═══ Material for the task ═══
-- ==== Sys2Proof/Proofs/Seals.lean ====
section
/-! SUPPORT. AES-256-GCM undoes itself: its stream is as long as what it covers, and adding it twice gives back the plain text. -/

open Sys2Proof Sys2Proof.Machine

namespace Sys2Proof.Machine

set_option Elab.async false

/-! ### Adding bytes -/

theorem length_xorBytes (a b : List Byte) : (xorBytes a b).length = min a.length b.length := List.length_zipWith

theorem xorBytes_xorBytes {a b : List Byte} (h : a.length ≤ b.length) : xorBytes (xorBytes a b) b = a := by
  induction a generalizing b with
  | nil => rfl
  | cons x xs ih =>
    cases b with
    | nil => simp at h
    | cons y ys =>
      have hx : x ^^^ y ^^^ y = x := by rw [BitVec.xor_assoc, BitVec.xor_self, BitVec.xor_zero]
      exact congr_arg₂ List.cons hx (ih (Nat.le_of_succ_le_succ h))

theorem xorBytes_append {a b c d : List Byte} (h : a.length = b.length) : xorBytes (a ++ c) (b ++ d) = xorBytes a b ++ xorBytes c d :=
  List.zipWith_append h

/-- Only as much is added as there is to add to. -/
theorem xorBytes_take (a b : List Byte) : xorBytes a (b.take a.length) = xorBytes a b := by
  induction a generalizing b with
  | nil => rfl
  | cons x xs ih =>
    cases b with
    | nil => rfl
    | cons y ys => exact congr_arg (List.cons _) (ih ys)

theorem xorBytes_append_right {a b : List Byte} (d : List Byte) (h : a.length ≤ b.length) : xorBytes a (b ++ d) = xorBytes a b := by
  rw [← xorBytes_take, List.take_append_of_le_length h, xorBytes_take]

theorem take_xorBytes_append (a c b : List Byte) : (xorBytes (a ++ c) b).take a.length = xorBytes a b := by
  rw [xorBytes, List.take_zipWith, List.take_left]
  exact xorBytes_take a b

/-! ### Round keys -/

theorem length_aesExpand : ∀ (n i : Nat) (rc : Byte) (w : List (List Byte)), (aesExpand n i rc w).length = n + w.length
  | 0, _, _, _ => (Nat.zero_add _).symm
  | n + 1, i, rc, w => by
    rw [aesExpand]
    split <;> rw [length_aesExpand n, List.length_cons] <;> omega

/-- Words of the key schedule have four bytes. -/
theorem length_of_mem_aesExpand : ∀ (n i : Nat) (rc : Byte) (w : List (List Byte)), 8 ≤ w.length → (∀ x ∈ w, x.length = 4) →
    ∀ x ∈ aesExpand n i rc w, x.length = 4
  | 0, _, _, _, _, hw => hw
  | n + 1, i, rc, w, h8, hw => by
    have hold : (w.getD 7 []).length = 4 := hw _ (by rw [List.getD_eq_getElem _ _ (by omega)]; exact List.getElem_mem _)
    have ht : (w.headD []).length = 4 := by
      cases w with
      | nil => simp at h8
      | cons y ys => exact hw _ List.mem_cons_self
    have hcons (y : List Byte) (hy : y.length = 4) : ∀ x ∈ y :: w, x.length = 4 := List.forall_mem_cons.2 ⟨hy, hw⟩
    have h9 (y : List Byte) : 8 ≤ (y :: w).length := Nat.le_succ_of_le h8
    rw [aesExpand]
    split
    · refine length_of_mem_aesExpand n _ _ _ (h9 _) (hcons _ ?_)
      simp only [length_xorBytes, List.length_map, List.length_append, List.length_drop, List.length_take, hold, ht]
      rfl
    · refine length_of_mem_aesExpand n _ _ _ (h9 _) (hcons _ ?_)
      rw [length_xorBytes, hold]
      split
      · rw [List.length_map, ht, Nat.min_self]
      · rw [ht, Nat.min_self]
═══
═══ Material for the task ═══
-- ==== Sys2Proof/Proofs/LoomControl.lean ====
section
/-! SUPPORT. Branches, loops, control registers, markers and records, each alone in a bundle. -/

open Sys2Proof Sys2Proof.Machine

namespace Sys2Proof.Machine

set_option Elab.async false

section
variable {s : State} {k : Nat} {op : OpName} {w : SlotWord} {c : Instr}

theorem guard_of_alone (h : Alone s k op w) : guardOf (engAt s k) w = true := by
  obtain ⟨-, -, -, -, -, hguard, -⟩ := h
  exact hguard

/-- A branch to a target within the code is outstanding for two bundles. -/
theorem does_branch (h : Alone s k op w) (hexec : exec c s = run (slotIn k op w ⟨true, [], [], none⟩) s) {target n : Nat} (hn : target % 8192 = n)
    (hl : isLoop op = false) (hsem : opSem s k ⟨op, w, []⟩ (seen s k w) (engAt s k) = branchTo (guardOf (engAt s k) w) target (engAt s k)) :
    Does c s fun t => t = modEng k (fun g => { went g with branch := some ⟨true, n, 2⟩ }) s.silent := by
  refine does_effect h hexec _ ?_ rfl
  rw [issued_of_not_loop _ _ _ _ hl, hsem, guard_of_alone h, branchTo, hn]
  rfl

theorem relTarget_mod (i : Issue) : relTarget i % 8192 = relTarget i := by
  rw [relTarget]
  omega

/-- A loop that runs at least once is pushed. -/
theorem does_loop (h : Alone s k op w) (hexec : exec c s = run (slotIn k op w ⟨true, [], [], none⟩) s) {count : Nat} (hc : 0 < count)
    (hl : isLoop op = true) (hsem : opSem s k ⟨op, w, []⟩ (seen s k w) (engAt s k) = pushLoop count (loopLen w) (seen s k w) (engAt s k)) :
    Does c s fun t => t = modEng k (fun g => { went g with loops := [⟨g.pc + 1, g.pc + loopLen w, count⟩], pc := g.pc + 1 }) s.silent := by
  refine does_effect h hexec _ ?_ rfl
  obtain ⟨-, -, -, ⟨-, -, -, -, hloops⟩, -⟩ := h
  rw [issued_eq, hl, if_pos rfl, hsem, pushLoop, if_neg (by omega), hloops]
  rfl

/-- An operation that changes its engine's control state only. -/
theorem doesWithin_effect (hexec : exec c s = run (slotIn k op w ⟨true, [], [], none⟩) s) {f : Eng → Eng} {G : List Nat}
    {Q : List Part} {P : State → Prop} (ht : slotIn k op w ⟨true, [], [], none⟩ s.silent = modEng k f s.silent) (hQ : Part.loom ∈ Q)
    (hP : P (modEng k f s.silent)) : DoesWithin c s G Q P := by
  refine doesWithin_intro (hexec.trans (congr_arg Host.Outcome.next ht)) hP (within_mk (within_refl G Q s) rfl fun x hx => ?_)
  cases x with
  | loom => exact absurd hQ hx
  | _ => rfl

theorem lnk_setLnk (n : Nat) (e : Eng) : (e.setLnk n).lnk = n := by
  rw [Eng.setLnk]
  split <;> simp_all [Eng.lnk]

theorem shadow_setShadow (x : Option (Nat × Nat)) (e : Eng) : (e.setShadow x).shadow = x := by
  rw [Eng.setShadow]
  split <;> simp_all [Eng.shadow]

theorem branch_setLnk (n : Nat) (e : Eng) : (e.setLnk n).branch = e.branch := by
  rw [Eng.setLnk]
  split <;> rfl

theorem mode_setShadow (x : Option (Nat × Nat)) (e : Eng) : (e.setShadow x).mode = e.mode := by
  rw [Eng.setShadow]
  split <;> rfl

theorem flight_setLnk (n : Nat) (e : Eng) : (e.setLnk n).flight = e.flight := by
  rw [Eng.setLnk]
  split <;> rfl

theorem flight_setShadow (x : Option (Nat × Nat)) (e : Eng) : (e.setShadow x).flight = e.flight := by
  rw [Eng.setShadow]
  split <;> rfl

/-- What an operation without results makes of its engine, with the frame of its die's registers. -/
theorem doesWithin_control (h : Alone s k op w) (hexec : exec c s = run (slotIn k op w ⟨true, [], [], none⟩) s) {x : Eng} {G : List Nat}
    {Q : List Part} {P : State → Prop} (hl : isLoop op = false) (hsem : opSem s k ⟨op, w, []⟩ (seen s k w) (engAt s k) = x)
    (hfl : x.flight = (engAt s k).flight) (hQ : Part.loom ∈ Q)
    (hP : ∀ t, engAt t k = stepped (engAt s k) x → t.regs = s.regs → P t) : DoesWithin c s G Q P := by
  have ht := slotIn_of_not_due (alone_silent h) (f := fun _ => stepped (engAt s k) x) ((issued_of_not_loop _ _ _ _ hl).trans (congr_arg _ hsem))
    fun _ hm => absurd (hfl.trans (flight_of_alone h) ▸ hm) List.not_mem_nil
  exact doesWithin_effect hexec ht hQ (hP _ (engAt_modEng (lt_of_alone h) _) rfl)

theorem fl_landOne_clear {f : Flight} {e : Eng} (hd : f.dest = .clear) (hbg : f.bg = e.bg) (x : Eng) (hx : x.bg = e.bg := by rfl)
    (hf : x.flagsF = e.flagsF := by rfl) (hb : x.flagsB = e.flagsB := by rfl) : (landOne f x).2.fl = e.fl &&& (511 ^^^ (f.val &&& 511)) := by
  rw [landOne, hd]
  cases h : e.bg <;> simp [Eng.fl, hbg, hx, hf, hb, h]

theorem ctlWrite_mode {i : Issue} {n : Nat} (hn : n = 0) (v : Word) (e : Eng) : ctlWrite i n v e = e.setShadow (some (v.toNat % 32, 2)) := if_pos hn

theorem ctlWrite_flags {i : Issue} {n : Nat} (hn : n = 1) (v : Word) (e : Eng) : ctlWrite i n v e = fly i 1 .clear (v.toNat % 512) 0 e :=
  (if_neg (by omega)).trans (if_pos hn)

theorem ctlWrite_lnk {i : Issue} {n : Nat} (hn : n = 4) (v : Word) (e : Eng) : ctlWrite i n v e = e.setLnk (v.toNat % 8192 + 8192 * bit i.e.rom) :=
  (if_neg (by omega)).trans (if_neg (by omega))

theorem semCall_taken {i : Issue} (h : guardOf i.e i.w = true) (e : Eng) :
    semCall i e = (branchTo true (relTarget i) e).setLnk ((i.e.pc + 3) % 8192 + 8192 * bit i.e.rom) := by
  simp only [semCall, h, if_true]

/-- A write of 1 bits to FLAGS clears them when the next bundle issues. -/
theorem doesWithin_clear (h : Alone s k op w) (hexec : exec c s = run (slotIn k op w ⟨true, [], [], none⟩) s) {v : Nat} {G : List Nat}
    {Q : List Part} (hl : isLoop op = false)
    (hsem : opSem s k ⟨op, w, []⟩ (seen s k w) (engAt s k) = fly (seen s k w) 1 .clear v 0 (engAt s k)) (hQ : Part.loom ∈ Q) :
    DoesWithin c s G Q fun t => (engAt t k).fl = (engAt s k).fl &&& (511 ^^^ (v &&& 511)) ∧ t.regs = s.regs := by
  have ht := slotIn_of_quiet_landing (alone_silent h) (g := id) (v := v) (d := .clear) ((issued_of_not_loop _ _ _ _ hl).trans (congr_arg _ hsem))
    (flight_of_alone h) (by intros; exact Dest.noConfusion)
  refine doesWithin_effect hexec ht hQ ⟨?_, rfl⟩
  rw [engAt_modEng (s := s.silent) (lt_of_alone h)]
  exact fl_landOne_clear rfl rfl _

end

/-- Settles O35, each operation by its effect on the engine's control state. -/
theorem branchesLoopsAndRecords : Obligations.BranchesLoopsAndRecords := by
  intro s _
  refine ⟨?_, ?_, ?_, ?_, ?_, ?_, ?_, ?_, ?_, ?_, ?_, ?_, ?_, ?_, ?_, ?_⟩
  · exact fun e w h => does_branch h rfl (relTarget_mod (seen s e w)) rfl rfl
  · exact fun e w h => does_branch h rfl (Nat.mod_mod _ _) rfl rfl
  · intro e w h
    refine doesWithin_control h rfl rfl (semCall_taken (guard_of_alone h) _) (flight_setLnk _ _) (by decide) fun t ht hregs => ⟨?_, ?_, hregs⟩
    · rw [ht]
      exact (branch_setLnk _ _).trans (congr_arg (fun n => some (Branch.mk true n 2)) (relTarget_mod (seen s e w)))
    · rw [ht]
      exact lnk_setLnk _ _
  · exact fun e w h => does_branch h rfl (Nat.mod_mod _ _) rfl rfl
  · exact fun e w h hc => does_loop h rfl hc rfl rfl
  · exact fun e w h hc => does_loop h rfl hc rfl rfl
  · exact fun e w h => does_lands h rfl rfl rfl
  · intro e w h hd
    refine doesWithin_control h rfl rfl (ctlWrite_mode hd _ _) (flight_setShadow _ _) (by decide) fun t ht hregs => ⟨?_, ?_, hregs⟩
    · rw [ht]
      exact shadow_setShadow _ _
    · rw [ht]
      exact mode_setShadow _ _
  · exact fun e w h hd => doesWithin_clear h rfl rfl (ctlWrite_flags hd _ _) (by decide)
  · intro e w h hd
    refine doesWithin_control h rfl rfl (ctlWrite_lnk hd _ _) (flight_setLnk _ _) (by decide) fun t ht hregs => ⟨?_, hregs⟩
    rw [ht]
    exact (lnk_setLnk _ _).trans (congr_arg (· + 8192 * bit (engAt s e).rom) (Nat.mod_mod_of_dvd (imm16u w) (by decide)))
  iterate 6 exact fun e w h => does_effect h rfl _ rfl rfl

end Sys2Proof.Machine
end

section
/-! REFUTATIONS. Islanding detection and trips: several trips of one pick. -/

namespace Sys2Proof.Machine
═══
### Aim of the exercise
Lines above that contain the string "hloops" make up the answer.

### Exercise answer
  obtain ⟨-, -, -, ⟨-, -, -, -, hloops⟩, -⟩ := h
  rw [issued_eq, hl, if_pos rfl, hsem, pushLoop, if_neg (by omega), hloops]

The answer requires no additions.